On the night of January 27, 1993, I was arrested for the second time for drunk driving. It all happened so fast. I could see red lights flashing in my rear view mirror, and I knew I was going to jail. I had been in West Hollywood that night, having dinner and drinking with my friends, and I must have had one of my blackouts during the course of the evening. I could only remember bits and pieces of the evening's events. As the officer approached my driver's side window and leaned over to tell me that I had run through four red lights, I thought to myself--I could have killed myself or someone else. My God, I am lucky, even though I'm getting arrested, I'm lucky.

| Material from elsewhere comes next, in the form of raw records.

/-! ### State.setFld -/

@[simp] theorem State.setFld_pending (s : State) (f : Fld) (v : Nat) : (s.setFld f v).pending = s.pending := Eq.trans rfl rfl
@[simp] theorem State.setFld_freeCtr (s : State) (f : Fld) (v : Nat) : (s.setFld f v).freeCtr = s.freeCtr := Eq.trans rfl rfl
@[simp] theorem State.setFld_tick (s : State) (f : Fld) (v : Nat) : (s.setFld f v).tick = s.tick := Eq.trans rfl rfl
@[simp] theorem State.setFld_tickOn (s : State) (f : Fld) (v : Nat) : (s.setFld f v).tickOn = s.tickOn := Eq.trans rfl rfl
@[simp] theorem State.setFld_tickHold (s : State) (f : Fld) (v : Nat) : (s.setFld f v).tickHold = s.tickHold := Eq.trans rfl rfl
@[simp] theorem State.setFld_eng (s : State) (f : Fld) (v : Nat) : (s.setFld f v).eng = s.eng := Eq.trans rfl rfl
@[simp] theorem State.setFld_hops (s : State) (f : Fld) (v : Nat) : (s.setFld f v).hops = s.hops := Eq.trans rfl rfl
@[simp] theorem State.setFld_str (s : State) (f : Fld) (v : Nat) : (s.setFld f v).str = s.str := Eq.trans rfl rfl
@[simp] theorem State.setFld_locked (s : State) (f : Fld) (v : Nat) : (s.setFld f v).locked = s.locked := Eq.trans rfl rfl
@[simp] theorem State.setFld_pstA (s : State) (f : Fld) (v : Nat) : (s.setFld f v).pstA = s.pstA := Eq.trans rfl rfl
@[simp] theorem State.setFld_pstB (s : State) (f : Fld) (v : Nat) : (s.setFld f v).pstB = s.pstB := Eq.trans rfl rfl
@[simp] theorem State.setFld_qsA (s : State) (f : Fld) (v : Nat) : (s.setFld f v).qsA = s.qsA := Eq.trans rfl rfl
@[simp] theorem State.setFld_qsB (s : State) (f : Fld) (v : Nat) : (s.setFld f v).qsB = s.qsB := Eq.trans rfl rfl
@[simp] theorem State.setFld_gcA (s : State) (f : Fld) (v : Nat) : (s.setFld f v).gcA = s.gcA := Eq.trans rfl rfl
@[simp] theorem State.setFld_gcB (s : State) (f : Fld) (v : Nat) : (s.setFld f v).gcB = s.gcB := Eq.trans rfl rfl
@[simp] theorem State.setFld_subm (s : State) (f : Fld) (v : Nat) : (s.setFld f v).subm = s.subm := Eq.trans rfl rfl
@[simp] theorem State.setFld_groups (s : State) (f : Fld) (v : Nat) : (s.setFld f v).groups = s.groups := Eq.trans rfl rfl
@[simp] theorem State.setFld_leases (s : State) (f : Fld) (v : Nat) : (s.setFld f v).leases = s.leases := Eq.trans rfl rfl
@[simp] theorem State.setFld_leaseSerial (s : State) (f : Fld) (v : Nat) : (s.setFld f v).leaseSerial = s.leaseSerial := Eq.trans rfl rfl
@[simp] theorem State.setFld_broken (s : State) (f : Fld) (v : Nat) : (s.setFld f v).broken = s.broken := Eq.trans rfl rfl
@[simp] theorem State.setFld_cells (s : State) (f : Fld) (v : Nat) : (s.setFld f v).cells = s.cells := Eq.trans rfl rfl
@[simp] theorem State.setFld_remembered (s : State) (f : Fld) (v : Nat) : (s.setFld f v).remembered = s.remembered := Eq.trans rfl rfl
@[simp] theorem State.setFld_partOps (s : State) (f : Fld) (v : Nat) : (s.setFld f v).partOps = s.partOps := Eq.trans rfl rfl
@[simp] theorem State.setFld_age (s : State) (f : Fld) (v : Nat) : (s.setFld f v).age = s.age := Eq.trans rfl rfl
@[simp] theorem State.setFld_delay (s : State) (f : Fld) (v : Nat) : (s.setFld f v).delay = s.delay := Eq.trans rfl rfl
@[simp] theorem State.setFld_dram (s : State) (f : Fld) (v : Nat) : (s.setFld f v).dram = s.dram := Eq.trans rfl rfl
@[simp] theorem State.setFld_sessions (s : State) (f : Fld) (v : Nat) : (s.setFld f v).sessions = s.sessions := Eq.trans rfl rfl
@[simp] theorem State.setFld_epochs (s : State) (f : Fld) (v : Nat) : (s.setFld f v).epochs = s.epochs := Eq.trans rfl rfl
@[simp] theorem State.setFld_openReqs (s : State) (f : Fld) (v : Nat) : (s.setFld f v).openReqs = s.openReqs := Eq.trans rfl rfl
@[simp] theorem State.setFld_bellOut (s : State) (f : Fld) (v : Nat) : (s.setFld f v).bellOut = s.bellOut := Eq.trans rfl rfl
@[simp] theorem State.setFld_udpOut (s : State) (f : Fld) (v : Nat) : (s.setFld f v).udpOut = s.udpOut := Eq.trans rfl rfl
@[simp] theorem State.setFld_held (s : State) (f : Fld) (v : Nat) : (s.setFld f v).held = s.held := Eq.trans rfl rfl
@[simp] theorem State.setFld_faultStart (s : State) (f : Fld) (v : Nat) : (s.setFld f v).faultStart = s.faultStart := Eq.trans rfl rfl
@[simp] theorem State.setFld_faultLoad (s : State) (f : Fld) (v : Nat) : (s.setFld f v).faultLoad = s.faultLoad := Eq.trans rfl rfl
@[simp] theorem State.setFld_floated (s : State) (f : Fld) (v : Nat) : (s.setFld f v).floated = s.floated := Eq.trans rfl rfl
@[simp] theorem State.setFld_hold (s : State) (f : Fld) (v : Nat) : (s.setFld f v).hold = s.hold := Eq.trans rfl rfl
@[simp] theorem State.setFld_nv (s : State) (f : Fld) (v : Nat) : (s.setFld f v).nv = s.nv := Eq.trans rfl rfl
@[simp] theorem State.setFld_otp (s : State) (f : Fld) (v : Nat) : (s.setFld f v).otp = s.otp := Eq.trans rfl rfl
@[simp] theorem State.setFld_otpNext (s : State) (f : Fld) (v : Nat) : (s.setFld f v).otpNext = s.otpNext := Eq.trans rfl rfl
@[simp] theorem State.setFld_strap (s : State) (f : Fld) (v : Nat) : (s.setFld f v).strap = s.strap := Eq.trans rfl rfl
@[simp] theorem State.setFld_gens (s : State) (f : Fld) (v : Nat) : (s.setFld f v).gens = s.gens := Eq.trans rfl rfl
@[simp] theorem State.setFld_save (s : State) (f : Fld) (v : Nat) : (s.setFld f v).save = s.save := Eq.trans rfl rfl
@[simp] theorem State.setFld_phases (s : State) (f : Fld) (v : Nat) : (s.setFld f v).phases = s.phases := Eq.trans rfl rfl
@[simp] theorem State.setFld_msFrac (s : State) (f : Fld) (v : Nat) : (s.setFld f v).msFrac = s.msFrac := Eq.trans rfl rfl
@[simp] theorem State.setFld_twin (s : State) (f : Fld) (v : Nat) : (s.setFld f v).twin = s.twin := Eq.trans rfl rfl
@[simp] theorem State.setFld_ctlOut (s : State) (f : Fld) (v : Nat) : (s.setFld f v).ctlOut = s.ctlOut := Eq.trans rfl rfl
@[simp] theorem State.setFld_guards (s : State) (f : Fld) (v : Nat) : (s.setFld f v).guards = s.guards := Eq.trans rfl rfl
@[simp] theorem State.setFld_hot (s : State) (f : Fld) (v : Nat) : (s.setFld f v).hot = s.hot := Eq.trans rfl rfl
@[simp] theorem State.setFld_silence (s : State) (f : Fld) (v : Nat) : (s.setFld f v).silence = s.silence := Eq.trans rfl rfl
@[simp] theorem State.setFld_silent (s : State) (f : Fld) (v : Nat) : (s.setFld f v).silent = s.silent := Eq.trans rfl rfl
@[simp] theorem State.setFld_jtag (s : State) (f : Fld) (v : Nat) : (s.setFld f v).jtag = s.jtag := Eq.trans rfl rfl
@[simp] theorem State.setFld_amonGood (s : State) (f : Fld) (v : Nat) : (s.setFld f v).amonGood = s.amonGood := Eq.trans rfl rfl
@[simp] theorem State.setFld_muteEnd (s : State) (f : Fld) (v : Nat) : (s.setFld f v).muteEnd = s.muteEnd := Eq.trans rfl rfl
@[simp] theorem State.setFld_sv (s : State) (f : Fld) (v : Nat) : (s.setFld f v).sv = s.sv := Eq.trans rfl rfl
@[simp] theorem State.setFld_kick (s : State) (f : Fld) (v : Nat) : (s.setFld f v).kick = s.kick := Eq.trans rfl rfl
@[simp] theorem State.setFld_wdtWarned (s : State) (f : Fld) (v : Nat) : (s.setFld f v).wdtWarned = s.wdtWarned := Eq.trans rfl rfl
@[simp] theorem State.setFld_mbx (s : State) (f : Fld) (v : Nat) : (s.setFld f v).mbx = s.mbx := Eq.trans rfl rfl
@[simp] theorem State.setFld_flash (s : State) (f : Fld) (v : Nat) : (s.setFld f v).flash = s.flash := Eq.trans rfl rfl
@[simp] theorem State.setFld_flashOp (s : State) (f : Fld) (v : Nat) : (s.setFld f v).flashOp = s.flashOp := Eq.trans rfl rfl
@[simp] theorem State.setFld_io (s : State) (f : Fld) (v : Nat) : (s.setFld f v).io = s.io := Eq.trans rfl rfl
@[simp] theorem State.setFld_clk (s : State) (f : Fld) (v : Nat) : (s.setFld f v).clk = s.clk := Eq.trans rfl rfl
@[simp] theorem State.setFld_readData (s : State) (f : Fld) (v : Nat) : (s.setFld f v).readData = s.readData := Eq.trans rfl rfl
@[simp] theorem State.setFld_guarded (s : State) (f : Fld) (v : Nat) : (s.setFld f v).guarded = s.guarded := Eq.trans rfl rfl
@[simp] theorem State.setFld_scrubRow (s : State) (f : Fld) (v : Nat) : (s.setFld f v).scrubRow = s.scrubRow := Eq.trans rfl rfl
@[simp] theorem State.setFld_msix (s : State) (f : Fld) (v : Nat) : (s.setFld f v).msix = s.msix := Eq.trans rfl rfl
@[simp] theorem State.setFld_lb (s : State) (f : Fld) (v : Nat) : (s.setFld f v).lb = s.lb := Eq.trans rfl rfl
@[simp] theorem State.setFld_pages (s : State) (f : Fld) (v : Nat) : (s.setFld f v).pages = s.pages := Eq.trans rfl rfl
@[simp] theorem State.setFld_hostWins (s : State) (f : Fld) (v : Nat) : (s.setFld f v).hostWins = s.hostWins := Eq.trans rfl rfl
@[simp] theorem State.setFld_keys (s : State) (f : Fld) (v : Nat) : (s.setFld f v).keys = s.keys := Eq.trans rfl rfl
@[simp] theorem State.setFld_keyOp (s : State) (f : Fld) (v : Nat) : (s.setFld f v).keyOp = s.keyOp := Eq.trans rfl rfl
@[simp] theorem State.setFld_dma (s : State) (f : Fld) (v : Nat) : (s.setFld f v).dma = s.dma := Eq.trans rfl rfl
@[simp] theorem State.setFld_doms (s : State) (f : Fld) (v : Nat) : (s.setFld f v).doms = s.doms := Eq.trans rfl rfl
@[simp] theorem State.setFld_bankOwned (s : State) (f : Fld) (v : Nat) : (s.setFld f v).bankOwned = s.bankOwned := Eq.trans rfl rfl
@[simp] theorem State.setFld_bankOn (s : State) (f : Fld) (v : Nat) : (s.setFld f v).bankOn = s.bankOn := Eq.trans rfl rfl
@[simp] theorem State.setFld_bankFill (s : State) (f : Fld) (v : Nat) : (s.setFld f v).bankFill = s.bankFill := Eq.trans rfl rfl
@[simp] theorem State.setFld_hotRun (s : State) (f : Fld) (v : Nat) : (s.setFld f v).hotRun = s.hotRun := Eq.trans rfl rfl
@[simp] theorem State.setFld_cluWrites (s : State) (f : Fld) (v : Nat) : (s.setFld f v).cluWrites = s.cluWrites := Eq.trans rfl rfl
@[simp] theorem State.setFld_wakeAt (s : State) (f : Fld) (v : Nat) : (s.setFld f v).wakeAt = s.wakeAt := Eq.trans rfl rfl
@[simp] theorem State.setFld_amonPlain (s : State) (f : Fld) (v : Nat) : (s.setFld f v).amonPlain = s.amonPlain := Eq.trans rfl rfl
@[simp] theorem State.setFld_qspi (s : State) (f : Fld) (v : Nat) : (s.setFld f v).qspi = s.qspi := Eq.trans rfl rfl
@[simp] theorem State.setFld_fwVersion (s : State) (f : Fld) (v : Nat) : (s.setFld f v).fwVersion = s.fwVersion := Eq.trans rfl rfl
@[simp] theorem State.setFld_svStop (s : State) (f : Fld) (v : Nat) : (s.setFld f v).svStop = s.svStop := Eq.trans rfl rfl
@[simp] theorem State.setFld_espOp (s : State) (f : Fld) (v : Nat) : (s.setFld f v).espOp = s.espOp := Eq.trans rfl rfl
@[simp] theorem State.setFld_graftNew (s : State) (f : Fld) (v : Nat) : (s.setFld f v).graftNew = s.graftNew := Eq.trans rfl rfl
@[simp] theorem State.setFld_net (s : State) (f : Fld) (v : Nat) : (s.setFld f v).net = s.net := Eq.trans rfl rfl
@[simp] theorem State.setFld_staged (s : State) (f : Fld) (v : Nat) : (s.setFld f v).staged = s.staged := Eq.trans rfl rfl
@[simp] theorem State.setFld_badBursts (s : State) (f : Fld) (v : Nat) : (s.setFld f v).badBursts = s.badBursts := Eq.trans rfl rfl
@[simp] theorem State.setFld_retrainCh (s : State) (f : Fld) (v : Nat) : (s.setFld f v).retrainCh = s.retrainCh := Eq.trans rfl rfl
@[simp] theorem State.setFld_retrainDue (s : State) (f : Fld) (v : Nat) : (s.setFld f v).retrainDue = s.retrainDue := Eq.trans rfl rfl
@[simp] theorem State.setFld_recs (s : State) (f : Fld) (v : Nat) : (s.setFld f v).recs = s.recs := Eq.trans rfl rfl
@[simp] theorem State.setFld_coreOut (s : State) (f : Fld) (v : Nat) : (s.setFld f v).coreOut = s.coreOut := Eq.trans rfl rfl
@[simp] theorem State.setFld_railsOut (s : State) (f : Fld) (v : Nat) : (s.setFld f v).railsOut = s.railsOut := Eq.trans rfl rfl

The horror story of the night evolved into a stay at Sybil Brand, a women's correctional facility which houses 8,000 women. The presiding judge at Burbank Municipal requested that I put in time there. I encountered prostitutes, murderers, gang members, thieves, drug dealers, and child molesters. My jail peers and the Sheriff's deputies made me feel like I was the slime of the earth. I was beaten and approached for sexual favors.

I watched women try to kick their habits, sometimes wallowing in their own waste in the corners of their cells. I spoke with a woman who was 75 years old who had been on heroin since she was 22 years old. Because I refused to take the alcohol test when I was arrested that night in January, my driver's license has been suspended for two years, and I either take the bus or ride my bicycle. Needless to say, these happenings greatly affected all aspects of my life. I no longer take my freedom for granted. Being in jail taught me what it is like to be a caged animal, and although I don't like not being able to come and go as I please with a car, every day I embrace my health and the very fact that I am alive. I could have ended up either dead or severely injured, maybe in a wheelchair for the rest of my life. In 1990, alcohol-related ve...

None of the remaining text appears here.